Suter brachte nach Mugello ein überarbeitetes Chassis, das in Italien getestet wurde und auch nach dem Grand Prix in Barcelona weiter getestet wird. Kalex macht sich darüber aber keine Gedanken. "Man hört das. Wir konzentrieren uns aber auf unsere eigene Ideen und schauen nicht genau, was die Konkurrenz macht." Im Gegensatz zu Suter entwickelt Kalex die Aerodynamik ausschließlich mit CFD-Simulationen.

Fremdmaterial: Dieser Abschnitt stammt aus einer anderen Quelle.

-- ==== Sys2Proof/Machine/Stader.lean ====
section
/-!
DEFINITION. Machine/Stader.lean: receiving flits and messages (R196 to R209, R214 to R216), serving the MREQ of borrowers (R184, R285),
the watch list (R212), loss and training of links (R211, R213) and key replacement (R356).
-/
namespace Sys2Proof.Machine

/-! ### Serving a borrower (R154, R155, R184, R285) -/

/-- The line of this package at which an address of a lease lies: addresses start at the lease's handle, and the pool's granule stripes the range
(R165, R184). -/
def State.lentLine (s : State) (l : Lease) (addr : Nat) : Nat :=
  stripe s.lender.members (granBytes (s.reg rHOOD_POOL_CFG 0 % 4)) l.cbase (addr - l.handle) / 64

/-- Does an access lie in a lease of the sending package? -/
def State.leaseHit (s : State) (pkg id addr len : Nat) : Option Lease :=
  (s.leaseOf pkg id).filter (fun l => decide (l.handle ≤ addr) && decide (addr + len ≤ l.handle + l.len))

/-- Who accesses for a borrower: no hood of this package, at static high priority (R313). -/
def lentWho : Who := { hood := 16, cls := 4 }

/-- Read `n` lines of a lease, as the home serves them (R150, R154). -/
def State.rdLease (s : State) (l : Lease) (addr : Nat) : Nat → List PB × State
  | 0 => ([], s)
  | n + 1 =>
    let (d, s) := s.rdLease l addr n
    let (e, s) := s.rdU lentWho (s.lentLine l ((addr / 64 + n) * 64))
    (d ++ e, s)

/-- Write bytes within one line of a lease; to an extent lent read-only nothing is written, and the line is counted (R155). -/
def State.wrLease (s : State) (l : Lease) (addr : Nat) (d : List PB) : State := s.wrU lentWho (s.lentLine l addr) (addr % 64) d

/-- Cut an interval at line boundaries: (address, bytes). -/
def lineCuts : Nat → Nat → List PB → List (Nat × List PB)
  | 0, _, _ => []
  | n + 1, a, d =>
    if d.isEmpty then []
    else
      let k := 64 - a % 64
      (a, d.take k) :: lineCuts n (a + k) (d.drop k)

/-- Bytes with the marks of the 64-byte parts that are poisoned. -/
def marked (d : List Byte) (psn : List Nat) : List PB := ((List.range d.length).zip d).map (fun p => (p.2, psn.contains (p.1 / 64)))

/-- Answer an MREQ message: MRSP to the borrower, under the association of the request where that was encrypted (R203, R215). -/
def State.answer (s : State) (die pkg : Nat) (m : StlMsg) (d : List PB) : State :=
  let psn := (List.range ((d.length + 63) / 64)).filter (fun i => anyPsn ((d.drop (64 * i)).take 64))
  let b : StlBody := .rsp m.tag (bytesOf d) psn
  let a : StlMsg := { len := bodyLen b, rsv := false, tag := 0, hood := m.hood, enc := false, keyidx := 0, ctr := 0, gcm := 0, body := b }
  if m.enc then let (a, s) := s.seal die m.keyidx a; s.emit die pkg a else s.emit die pkg a
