-- ==== Sys2Proof/Machine/Dispatch.lean ====
section
/-!
DEFINITION. Machine/Dispatch.lean: one arm per command, each a direct call of its meaning.
-/
namespace Sys2Proof.Machine
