-- ==== Sys2Proof/Machine/Core.lean ====
section
/-!
DEFINITION. Machine/Core.lean: the machine the host compiles against.
-/

def Sys2Proof.core : Host.Core := { State := Sys2Proof.Machine.State, Fault := Sys2Proof.Machine.Fault, Refusal := Sys2Proof.Machine.Refusal, step := Sys2Proof.Machine.step, reset := Sys2Proof.Machine.State.reset }
end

Einheitsmotoren bleiben über 2015 hinaus

Warum? "Wir waren im Windkanal und haben festgestellt, dass wir mit unserer Simulation ziemlich gut hinkommen", begründet Baumgärtel die Arbeitsweise. "Auf der anderen Seite müsste man dann mit jedem Fahrer in den Windkanal, weil es dann schon sehr speziell wird. Ich glaube, da würde man ein Problem bekommen und sich verlaufen. Wir sind sehr kosteneffizient. Die Software kostet sehr viel Geld im Jahr, aber Windkanalstunden würden extra kosten."


Fotos: Moto2 in Mugello


Die Kombination aus Chassis, Team und Fahrer macht in der Moto2-Klasse den Unterschied aus. Seit 2010 wird mit Einheitsmotoren von Honda gefahren. KTM hat sich mehrmals dafür stark gemacht, dieses Monopol zu brechen. Die Einheitsmotoren werden aber auch über 2015 hinaus in der Moto2 bleiben. "Die Marke wurde aber noch nicht genannt", hält Baumgärtel fest. Aus Sicht des Chassisherstellers ist der Motor unerheblich.

"Ich glaube, es liegt in dieser Klasse nicht mehr daran, welcher Motor drinnensteckt und ob er fünf PS mehr hat. Alle Teams sind zufrieden. Man sieht, das Fahrer mit Teams den Unterschied ausmachen. Das zeigt, wer wertvoll ist und Potenzial für die nächsthöhere Klasse hat", unterstreicht Baumgärtel die Bedeutung der Moto2. "Es ist nicht zielführend, da noch einen Motorenkampf auszulösen." Einen Wettbewerb der Hersteller gibt es dagegen in der Moto3-Klasse.